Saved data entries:
[Start of section]

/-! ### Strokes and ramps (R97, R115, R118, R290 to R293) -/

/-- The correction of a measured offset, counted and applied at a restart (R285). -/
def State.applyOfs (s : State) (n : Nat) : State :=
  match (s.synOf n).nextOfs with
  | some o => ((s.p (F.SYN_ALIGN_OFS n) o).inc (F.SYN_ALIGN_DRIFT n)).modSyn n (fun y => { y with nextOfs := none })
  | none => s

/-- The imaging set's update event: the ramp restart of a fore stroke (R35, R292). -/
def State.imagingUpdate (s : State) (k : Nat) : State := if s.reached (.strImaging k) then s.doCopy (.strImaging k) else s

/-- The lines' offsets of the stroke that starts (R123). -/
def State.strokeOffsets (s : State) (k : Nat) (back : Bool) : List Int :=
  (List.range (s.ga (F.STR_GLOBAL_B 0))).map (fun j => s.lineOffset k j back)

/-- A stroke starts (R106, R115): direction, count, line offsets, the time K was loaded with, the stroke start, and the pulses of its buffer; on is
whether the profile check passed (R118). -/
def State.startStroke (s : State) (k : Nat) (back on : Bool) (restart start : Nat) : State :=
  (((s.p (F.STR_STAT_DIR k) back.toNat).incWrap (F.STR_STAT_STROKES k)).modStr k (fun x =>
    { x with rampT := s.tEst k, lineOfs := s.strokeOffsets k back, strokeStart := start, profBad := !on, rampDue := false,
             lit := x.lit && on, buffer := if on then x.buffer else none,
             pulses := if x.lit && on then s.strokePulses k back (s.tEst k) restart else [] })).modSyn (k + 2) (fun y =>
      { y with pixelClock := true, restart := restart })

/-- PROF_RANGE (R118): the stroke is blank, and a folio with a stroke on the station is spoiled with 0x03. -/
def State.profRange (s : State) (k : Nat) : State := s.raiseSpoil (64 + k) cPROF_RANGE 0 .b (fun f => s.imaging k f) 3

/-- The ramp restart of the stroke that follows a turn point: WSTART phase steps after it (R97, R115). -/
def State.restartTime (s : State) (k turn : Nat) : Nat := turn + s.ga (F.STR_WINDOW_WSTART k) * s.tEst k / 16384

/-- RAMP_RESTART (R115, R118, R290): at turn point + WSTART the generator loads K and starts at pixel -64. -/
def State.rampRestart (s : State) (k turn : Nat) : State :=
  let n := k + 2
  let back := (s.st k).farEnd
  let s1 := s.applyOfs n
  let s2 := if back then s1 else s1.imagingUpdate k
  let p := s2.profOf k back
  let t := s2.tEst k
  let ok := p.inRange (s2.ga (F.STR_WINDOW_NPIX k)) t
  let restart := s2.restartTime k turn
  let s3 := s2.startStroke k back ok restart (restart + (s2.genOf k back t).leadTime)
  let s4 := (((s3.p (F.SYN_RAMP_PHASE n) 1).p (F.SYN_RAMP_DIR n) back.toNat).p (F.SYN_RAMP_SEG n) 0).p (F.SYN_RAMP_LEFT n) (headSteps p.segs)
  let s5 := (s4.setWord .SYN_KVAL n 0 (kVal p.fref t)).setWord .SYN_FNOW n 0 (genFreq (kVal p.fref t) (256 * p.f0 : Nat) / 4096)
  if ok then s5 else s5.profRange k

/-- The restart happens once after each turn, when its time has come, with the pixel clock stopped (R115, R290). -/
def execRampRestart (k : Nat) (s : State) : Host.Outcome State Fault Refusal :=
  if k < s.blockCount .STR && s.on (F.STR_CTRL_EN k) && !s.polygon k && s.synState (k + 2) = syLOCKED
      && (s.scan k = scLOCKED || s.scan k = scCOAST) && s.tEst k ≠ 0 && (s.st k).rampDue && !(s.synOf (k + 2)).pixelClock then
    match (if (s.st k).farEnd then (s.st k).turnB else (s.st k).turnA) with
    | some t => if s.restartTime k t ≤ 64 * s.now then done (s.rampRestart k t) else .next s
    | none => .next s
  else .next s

[End of section]

#### [What the task requires]
All that the answer may hold is the lines from the one with "let restart := s2.restartTime k turn" through the end of the data, set down exactly as they appear.

#### [Finished task]
  let restart := s2.restartTime k turn
  let s3 := s2.startStroke k back ok restart (restart + (s2.genOf k back t).leadTime)
  let s4 := (((s3.p (F.SYN_RAMP_PHASE n) 1).p (F.SYN_RAMP_DIR n) back.toNat).p (F.SYN_RAMP_SEG n) 0).p (F.SYN_RAMP_LEFT n) (headSteps p.segs)
  let s5 := (s4.setWord .SYN_KVAL n 0 (kVal p.fref t)).setWord .SYN_FNOW n 0 (genFreq (kVal p.fref t) (256 * p.f0 : Nat) / 4096)
  if ok then s5 else s5.profRange k

/-- The restart happens once after each turn, when its time has come, with the pixel clock stopped (R115, R290). -/
def execRampRestart (k : Nat) (s : State) : Host.Outcome State Fault Refusal :=
  if k < s.blockCount .STR && s.on (F.STR_CTRL_EN k) && !s.polygon k && s.synState (k + 2) = syLOCKED
      && (s.scan k = scLOCKED || s.scan k = scCOAST) && s.tEst k ≠ 0 && (s.st k).rampDue && !(s.synOf (k + 2)).pixelClock then
    match (if (s.st k).farEnd then (s.st k).turnB else (s.st k).turnA) with
    | some t => if s.restartTime k t ≤ 64 * s.now then done (s.rampRestart k t) else .next s
    | none => .next s
  else .next s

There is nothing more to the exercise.